Orioles notes: Buck Showalter isn't any closer to naming a new closer

ARLINGTON, TEXAS — The success of rookie relievers Evan Phillips and Cody Carroll on Friday night led to questions about the way manager Buck Showalter will fill the closer role over the final two months of the season.

“Right now, the challenge is being able to get to that situation,” Showalter said. “It’s like a step forward, a step back for a lot of guys — some people I’d like to see in that situation. One, we’ve got to create that situation and sometimes you have to use some people you want to see in that situation to get to that situation.”


Mychal Givens, who is the most experienced pitcher in the bullpen now that the club’s top three short relievers have been traded, probably will get his share of the save opportunities in the near term. But Mike Wright Jr. and Tanner Scott have been mentioned over the past few weeks as possible closer candidates of the future.

Since the Orioles traded several of their top players to acquire many of those promising prospects, some of the remaining veterans are already working to fill the leadership gap.

“It’s not something I’m going to announce and tell them and anoint them,” Showalter said. “It’s going to be kind of pick and choose, and we’ll get enough looks at it to get a feel. What I really, more than anything, when this year’s over, I want to be ahead of the curve on some things we have to make decisions about in the offseason.


“These opportunities are not only for the players but for us to see them in this environment, which is going to be gone at this point.”

Self-scouting session

Showalter sat down in the video room with rookie starter David Hess on Saturday and examined the right-hander’s performance in Friday night’s lopsided loss to the Texas Rangers.

“I went through David’s outing completely today, every pitch on tape,” Showalter said. “So, ‘What were you trying to do there? What happened and why did it happen?’

"If there is failure, we're going to attack it. A lot of guys that went on to have great careers, started out this way, too. I just don't go, 'He doesn't have the ability,’ or, ‘This guy doesn’t do that.’ They’ve done it somewhere to get this opportunity and you’ve got to figure out a way to try to help them to see if if will play here.”

Apparently, Hess will get more chances to break out of a five-start slump that has raised his ERA to 6.41, partly because the Orioles do not have a lot of other options at the moment.

Rangers honor Vlad

New Hall of Famer Vladimir Guerrero was honored Saturday by the Rangers with a pregame ceremony and a bobblehead promotion, though he played just one of his 16 major league seasons in Arlington.

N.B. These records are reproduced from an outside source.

theorem changesOnly_putRegs_advance (x : RegIdx) (a : Nat) :
    ChangesOnly s (s.putRegs 0 (s.bytesFrom a (x.val + 1))).advance [.regsTo x] := by
  refine ⟨fun r _ above => s.reg_putRegs_of_gt (above x (List.mem_singleton_self _)) a, ?_⟩
  rw [s.putRegs_frame]
  exact ⟨fun _ => rfl, fun _ => ⟨rfl, rfl⟩, fun _ => rfl, fun _ => rfl, fun _ => rfl, fun _ _ => rfl,
    rfl, rfl, rfl, rfl, rfl, rfl, rfl, rfl⟩

end Sys2Proof.Machine

open Sys2Proof Sys2Proof.Machine

/-- Settles O41: the check of V[x] decides between a write of I, which five times a digit does not wrap, and the
error. -/
theorem fontPointerOrInvalidIndex : Obligations.FontPointerOrInvalidIndex := by
  intro x s
  constructor
  · intro h
    obtain ⟨t, hexec, hindex, hframe⟩ := writesIndex_of_exec_eq (exec_ldF_of_le s x h)
    have hvalue : t.i.toNat = 5 * (s.reg x).toNat := by
      rw [hindex, toNat_trunc16]
      omega
    exact ⟨t, hexec, hvalue, hframe⟩
  · intro h
    exact entersError_of_exec_eq (exec_ldF_of_gt s x h)

/-- Settles O42: the bounds check decides between a store of the three digits, none of which truncation changes, and
the error. -/
theorem bcdStoresDigitsOrRaises : Obligations.BcdStoresDigitsOrRaises := by
  intro x s
  constructor
  · intro h
    have hbyte : (s.reg x).toNat < 256 := (s.reg x).isLt
    have hread : ∀ k b, (bcdDigits (s.reg x))[k]? = some (trunc8 b) → b < 256 →
        ((s.putBytes s.i.toNat (bcdDigits (s.reg x))).advance.readByte (s.i.toNat + k)).toNat = b := by
      intro k b hk hb
      rw [State.readByte_advance, s.readByte_putBytes_of_getElem? _ hk, toNat_trunc8, Nat.mod_eq_of_lt hb]
    refine ⟨_, exec_ldB_of_le s x h, hread 0 _ rfl (by omega), hread 1 _ rfl (by omega), hread 2 _ rfl (by omega), ?_,
      changesOnly_putBytes_advance s _ _⟩
    rw [State.advance_pc, State.putBytes_pc]
  · intro h
    exact entersError_of_exec_eq_raiseBounds (exec_ldB_of_gt s x (by omega))

/-- Settles O43: the bounds check decides between a store of V[0] to V[x] and the error. -/
theorem storeWritesRegistersOrRaises : Obligations.StoreWritesRegistersOrRaises := by
  intro x s
  constructor
  · intro h
    refine ⟨_, exec_ldStore_of_le s x h, ?_, ?_, ?_⟩
    · intro k hk
      rw [State.readByte_advance, s.readByte_putBytes_of_getElem? _ (s.getElem?_regsUpTo x k hk)]
    · rw [State.advance_pc, State.putBytes_pc]
    · rw [← s.length_regsUpTo x]
      exact changesOnly_putBytes_advance s _ _
  · intro h
    exact entersError_of_exec_eq_raiseBounds (exec_ldStore_of_gt s x (by omega))

/-- Settles O44: the bounds check decides between a load of V[0] to V[x] and the error. -/
theorem loadReadsRegistersOrRaises : Obligations.LoadReadsRegistersOrRaises := by
  intro x s
  constructor
  · intro h
    refine ⟨_, exec_ldLoad_of_le s x h, ?_, ?_, changesOnly_putRegs_advance s x _⟩
    · intro k hk
      rw [State.reg_advance, s.reg_putRegs_of_le hk]
    · rw [State.advance_pc, State.putRegs_pc]
  · intro h
    exact entersError_of_exec_eq_raiseBounds (exec_ldLoad_of_gt s x (by omega))

/-- Settles O45: the store keeps I and the registers, so the load finds V[0] to V[x] where it left them and keeps
the others. -/
theorem storeThenLoadRestoresRegisters : Obligations.StoreThenLoadRestoresRegisters := by
  intro x s t u h hstore hload r
  obtain ⟨t', hstore', hbytes, -, hregs, hi, -⟩ := (storeWritesRegistersOrRaises x s).1 h
  obtain rfl : t' = t := Host.Outcome.next.inj (hstore'.symm.trans hstore)
  have hi : t'.i = s.i := hi (by simp)
  have hregs : t'.reg r = s.reg r := hregs r (by simp) (by simp)
  obtain ⟨u', hload', hloaded, -, hkept, -⟩ := (loadReadsRegistersOrRaises x t').1 (by rwa [hi])
  obtain rfl : u' = u := Host.Outcome.next.inj (hload'.symm.trans hload)
  rcases le_or_gt r x with hr | hr
  · rw [hloaded r hr, hi, hbytes r hr]
  · rw [hkept r (by simp) (by simpa using hr), hregs]

end

section
/-! PROOFS. Drawing a sprite (43_display.md section 2, DRW): O48 and O49. -/

namespace Sys2Proof.Machine

variable (s : State) (x y : RegIdx) (n : Nibble)

/-! ### The instruction's own effect -/

/-- The framebuffer and the collision after the sprite at I is drawn at V[x], V[y]. -/
def State.canvas : Canvas :=
  (Canvas.mk s.fb false).drawRows (s.reg x).toNat (s.reg y).toNat (s.bytesFrom s.i.toNat n.toNat)

/-- What Dxyn leaves when its bytes are in MEM. -/
def State.drawn : State :=
  (({ s with fb := (s.canvas x y n).fb }).setFlag (flagByte (s.canvas x y n).hit)).advance

theorem exec_drw_of_rangeOk (h : rangeOk s.i.toNat n.toNat = true) : exec (.drw x y n) s = .next (s.drawn x y n) := by
  simp only [exec, execDrw, State.loadBytes, if_pos h]
  rfl

theorem exec_drw_of_not_rangeOk (h : ¬ rangeOk s.i.toNat n.toNat = true) :
    exec (.drw x y n) s = .next (s.raiseBounds (encode (.drw x y n)) s.i.toNat) := by
  simp only [exec, execDrw, State.loadBytes, if_neg h]

theorem rangeOk_iff_of_nibble (a : Nat) : rangeOk a n.toNat = true ↔ n = 0 ∨ a + n.toNat - 1 < 4096 := by
  have hzero : n.toNat = 0 ↔ n = 0 := BitVec.toNat_inj (y := 0)
  rw [rangeOk_iff, ← hzero]
  show _ ∨ _ ≤ 4096 ↔ _
  omega

/-! ### The pixels and the collision -/

theorem changesOnly_drawn : ChangesOnly s (s.drawn x y n) [.display, .reg VF] := changesOnly_display s _ _

theorem pixel_drawn {c r : Nat} (hc : c < 64) (hr : r < 32) :
    (s.drawn x y n).pixel c r =
      (s.pixel c r ^^ spriteBit s (s.reg x).toNat (s.reg y).toNat n.toNat c r) := by
  have hpixel := (Canvas.drawRows_spec (s.bytesFrom s.i.toNat n.toNat) (s.reg x).toNat (s.reg y).toNat
    (Canvas.mk s.fb false)).1 c r
  rw [rowsBit_iff s _ _ _ _ _ hc hr, Bool.decide_eq_true] at hpixel
  exact hpixel

theorem hit_canvas_iff : (s.canvas x y n).hit = true ↔
    ∃ c r, c < 64 ∧ r < 32 ∧
      spriteBit s (s.reg x).toNat (s.reg y).toNat n.toNat c r = true ∧ s.pixel c r = true := by
  have hhit := (Canvas.drawRows_spec (s.bytesFrom s.i.toNat n.toNat) (s.reg x).toNat (s.reg y).toNat
    (Canvas.mk s.fb false)).2
  refine hhit.trans ⟨?_, ?_⟩
  · rintro (h | ⟨c, r, hbit, hlit⟩)
    · cases h
    · have hc : c < 64 := hbit.1
      have hr : r < 32 := hbit.2.1
      exact ⟨c, r, hc, hr, (rowsBit_iff s _ _ _ _ _ hc hr).1 hbit, hlit⟩
  · rintro ⟨c, r, hc, hr, hbit, hlit⟩
    exact .inr ⟨c, r, (rowsBit_iff s _ _ _ _ _ hc hr).2 hbit, hlit⟩

theorem reg_VF_drawn : (s.drawn x y n).reg VF = flagByte (s.canvas x y n).hit := State.reg_setFlag_VF _ _

theorem flagByte_eq_zero_or_one (b : Bool) : flagByte b = 0 ∨ flagByte b = 1 := by
  cases b
  · exact .inl rfl
  · exact .inr rfl

theorem flagByte_eq_one_iff : ∀ b : Bool, flagByte b = 1 ↔ b = true := by decide

/-! ### Drawing again -/

/-- The sprite's bits depend on I and MEM alone. -/
theorem spriteBit_congr {s t : State} (hi : t.i = s.i) (hread : ∀ a, t.readByte a = s.readByte a) (cx cy k c r : Nat) :
    spriteBit t cx cy k c r = spriteBit s cx cy k c r := by
  simp only [spriteBit, hi, hread]

end Sys2Proof.Machine

open Sys2Proof Sys2Proof.Machine

/-- Settles O48: the bounds check decides between the draw, told pixel by pixel, and the error. -/
theorem drwXorsSpriteAndFlagsCollision : Obligations.DrwXorsSpriteAndFlagsCollision := by
  intro x y n s
  constructor
  · intro h
    have hexec := exec_drw_of_rangeOk s x y n ((rangeOk_iff_of_nibble n _).2 h)
    refine ⟨_, hexec, fun c r => pixel_drawn s x y n, ?_, ?_, rfl, changesOnly_drawn s x y n⟩
    · rw [reg_VF_drawn]
      exact flagByte_eq_zero_or_one _
    · rw [reg_VF_drawn, flagByte_eq_one_iff, hit_canvas_iff]
  · intro hn h
    refine entersError_of_exec_eq_raiseBounds (exec_drw_of_not_rangeOk s x y n ?_)
    rw [rangeOk_iff_of_nibble]
    rintro (h0 | hin)
    · exact hn h0
    · omega

/-- Settles O49: the first draw keeps I, MEM, V[x] and V[y], so the second inverts the same pixels again. -/
theorem drwTwiceRestoresFramebuffer : Obligations.DrwTwiceRestoresFramebuffer := by
  intro x y n s t u hx hy _ ht hready hu
  by_cases hok : rangeOk s.i.toNat n.toNat = true
  case neg =>
    cases (exec_drw_of_not_rangeOk s x y n hok).symm.trans ht
    cases hready
  obtain rfl : s.drawn x y n = t := Host.Outcome.next.inj ((exec_drw_of_rangeOk s x y n hok).symm.trans ht)
  obtain ⟨hregs, hi, -, -, -, -, hread, -⟩ := changesOnly_drawn s x y n
  have hi : (s.drawn x y n).i = s.i := hi (by simp)
  have hread : ∀ a, (s.drawn x y n).readByte a = s.readByte a := fun a => hread a (by simp)
  have hreg : ∀ r, r ≠ VF → (s.drawn x y n).reg r = s.reg r := fun r hr => hregs r (by simpa using hr) (by simp)
  rw [← hi] at hok
  obtain rfl : (s.drawn x y n).drawn x y n = u :=
    Host.Outcome.next.inj ((exec_drw_of_rangeOk _ x y n hok).symm.trans hu)
  refine Framebuffer.ext_pixel _ _ fun c r hc hr => ?_
  calc ((s.drawn x y n).drawn x y n).pixel c r
      = ((s.drawn x y n).pixel c r ^^ spriteBit s (s.reg x).toNat (s.reg y).toNat n.toNat c r) := by
        rw [pixel_drawn _ x y n hc hr, spriteBit_congr hi hread, hreg x hx, hreg y hy]
    _ = s.pixel c r := by rw [pixel_drawn s x y n hc hr, Bool.xor_assoc, Bool.xor_self, Bool.xor_false]

end

section
/-! PROOFS. The keypad (44_keypad_timers.md section 2, SKP, SKNP and LD Vx, K): O50, O52 and O53. -/

namespace Sys2Proof.Machine

variable (s : State) (x : RegIdx)

/-! ### The instruction's own effect -/

theorem exec_skp_of_le (h : (s.reg x).toNat ≤ 0xF) :
    exec (.skp x) s = .next (s.skipIf (s.keyPressed (s.reg x).toNat)) := by
  simp only [exec, execSkp, if_neg (Nat.not_lt.2 h)]

theorem exec_skp_of_gt (h : 0xF < (s.reg x).toNat) :
    exec (.skp x) s = .next (s.raise .invalidKeyIndex (encode (.skp x)) 0) := by
  simp only [exec, execSkp, if_pos h]

theorem exec_sknp_of_le (h : (s.reg x).toNat ≤ 0xF) :
    exec (.sknp x) s = .next (s.skipIf (!s.keyPressed (s.reg x).toNat)) := by
  simp only [exec, execSknp, if_neg (Nat.not_lt.2 h)]

theorem exec_sknp_of_gt (h : 0xF < (s.reg x).toNat) :
    exec (.sknp x) s = .next (s.raise .invalidKeyIndex (encode (.sknp x)) 0) := by
  simp only [exec, execSknp, if_pos h]

theorem exec_ldVxK : exec (.ldVxK x) s = .next (s.afterKeyWait x) := rfl

/-! ### Waiting for a key -/

theorem State.afterKeyWait_of_some {k : Nat} (h : s.lowestKey = some k) :
    s.afterKeyWait x = (s.setReg x (trunc8 k)).advance := by
  simp only [State.afterKeyWait, h]
  rfl

theorem State.afterKeyWait_of_none (h : s.lowestKey = none) : s.afterKeyWait x = s := by
  simp only [State.afterKeyWait, h]

end Sys2Proof.Machine

open Sys2Proof Sys2Proof.Machine

/-- Settles O50: the check of V[x] decides between the skip, on the key's bit or its negation, and the error. -/
theorem keySkipsTestSnapshotOrRaise : Obligations.KeySkipsTestSnapshotOrRaise := by
  intro x s
  constructor
  · intro h
    refine ⟨skips_of_exec_eq (exec_skp_of_le s x h), ?_⟩
    simpa only [State.keyPressed, Bool.not_eq_true', ← Bool.not_eq_true, ite_not] using
      skips_of_exec_eq (exec_sknp_of_le s x h)
  · intro h
    exact ⟨entersError_of_exec_eq (exec_skp_of_gt s x h), entersError_of_exec_eq (exec_sknp_of_gt s x h)⟩

/-- Settles O52: the lowest pressed key is written to V[x], and a key number fits in a byte. -/
theorem keyWaitTakesLowestKey : Obligations.KeyWaitTakesLowestKey := by
  intro x s k hk hpressed hlowest
  have hexec : exec (.ldVxK x) s = .next (s.setReg x (trunc8 k)).advance := by
    rw [exec_ldVxK, s.afterKeyWait_of_some x (s.lowestKey_eq_some hk hpressed hlowest)]
  obtain ⟨t, ht, hreg, hframe⟩ := writesReg_of_exec_eq hexec
  have hvalue : (t.reg x).toNat = k := by
    rw [hreg, toNat_trunc8]
    omega
  exact ⟨t, ht, hvalue, hframe⟩

/-- Settles O53: with no key pressed there is no lowest one. -/
theorem keyWaitHoldsPcWithoutKey : Obligations.KeyWaitHoldsPcWithoutKey := by
  intro x s h
  rw [exec_ldVxK, s.afterKeyWait_of_none x (s.lowestKey_eq_none h)]

end

section
/-! PROOFS. What each of the 33 instructions can answer (60_exceptions.md section 1, 10_state.md sections 2 to 8): O7,
O21 and O22. -/

namespace Sys2Proof.Machine

variable {s t : State} {i : Instr}

/-! ### The two answers -/

/-- An instruction fetched from MEM keeps PC, the return addresses and MEM as the invariant asks (R23). -/
def KeepsRanges (s t : State) : Prop :=
  s.pc.toNat + 1 < 4096 → s.AddressesInRange → Memory.wf s.config s.mem = true →
    t.AddressesInRange ∧ Memory.wf t.config t.mem = true

/-- The instruction `i` ran to its end from `s` and left `t`. -/
structure Completes (s : State) (i : Instr) (t : State) : Prop where
  noError : errorOf s i = none
  frame : ChangesOnly s t (partsWritten s i)
  ranges : KeepsRanges s t

/-- The ERR_ADDR of an error is outside MEM for MemoryOutOfBounds and 0 for every other (R105). -/
def ErrAddrFits (e : ExecError) (addr : Word) : Prop :=
  (e = .memoryOutOfBounds → 0x1000 ≤ addr.toNat) ∧ (e ≠ .memoryOutOfBounds → addr = 0)

/-- The instruction `i` took, in `s`, the error its check raises, and left `t`. -/
structure Raises (s : State) (i : Instr) (e : ExecError) (addr : Word) (t : State) : Prop where
  error : errorOf s i = some (e.code, addr)
  entry : t = s.raise e (encode i) addr
  errAddr : ErrAddrFits e addr

/-- The instruction answers a next state, at its end or by its error. -/
def Answers (i : Instr) (s : State) : Prop :=
  ∃ t, exec i s = .next t ∧ (Completes s i t ∨ ∃ e addr, Raises s i e addr t)

theorem ErrAddrFits.zero {e : ExecError} (he : e ≠ .memoryOutOfBounds) : ErrAddrFits e 0 :=
  ⟨fun h => absurd h he, fun _ => rfl⟩

theorem ErrAddrFits.bounds (a : Word) : ErrAddrFits .memoryOutOfBounds (rangeErrAddr a.toNat) :=
  ⟨fun _ => le_rangeErrAddr a, fun h => absurd rfl h⟩

theorem answers_of_raise {e : ExecError} (h : exec i s = .next (s.raise e (encode i) 0))
    (herr : errorOf s i = some (e.code, 0)) (he : e ≠ .memoryOutOfBounds := by decide) : Answers i s :=
  ⟨_, h, .inr ⟨e, 0, herr, rfl, .zero he⟩⟩

theorem answers_of_raiseBounds (h : exec i s = .next (s.raiseBounds (encode i) s.i.toNat))
    (herr : errorOf s i = some (boundsErrorAtI s)) : Answers i s :=
  ⟨_, h, .inr ⟨.memoryOutOfBounds, rangeErrAddr s.i.toNat, herr, rfl, .bounds s.i⟩⟩

theorem answers_of_completes (h : exec i s = .next t) (herr : errorOf s i = none)
    (hframe : ChangesOnly s t (partsWritten s i)) (hranges : KeepsRanges s t) : Answers i s :=
  ⟨t, h, .inl ⟨herr, hframe, hranges⟩⟩

theorem changesOnly_refl (s : State) (ps : List Part) : ChangesOnly s s ps :=
  ⟨fun _ _ _ => rfl, fun _ => rfl, fun _ => ⟨rfl, rfl⟩, fun _ => rfl, fun _ => rfl, fun _ => rfl, fun _ _ => rfl,
    rfl, rfl, rfl, rfl, rfl, rfl, rfl, rfl⟩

He played for the Rangers in 2010 and played his final season with the Orioles in 2011. He became the first player to be enshrined in the Hall of Fame as a Los Angeles Angel.

Adam Jones and Chris Davis are the only current Orioles who played with Guerrero during that season.

“He was the ultimate veteran,” Jones said. “He commanded respect and got respect. Just a prime example of what to do between the lines. He came to work every day.”

Mark Trumbo didn’t play alongside Guerrero, but was a teammate in spring training on his way up through the Angels minor league system.

“He was a bona fide superstar at that time,” Trumbo said. “For somebody in my first or second big league camp, it was just really fun to watch the older guys. Watching his highlight film is always an experience. Pitches all over the zone. There was just nothing he couldn’t cover. Just a sure-fire Hall of Fame player.”

Around the horn

Showalter said both infielder Steve Wilkerson and outfielder Craig Gentry are getting close to starting minor league rehabilitation assignments, but wouldn’t get much more specific than that. “If I had to handicap it, I think Craig is probably a little ahead. They’re both real close,” Showalter said. … Trumbo entered Saturday’s game needing two more hits to reach 1,000 for his career.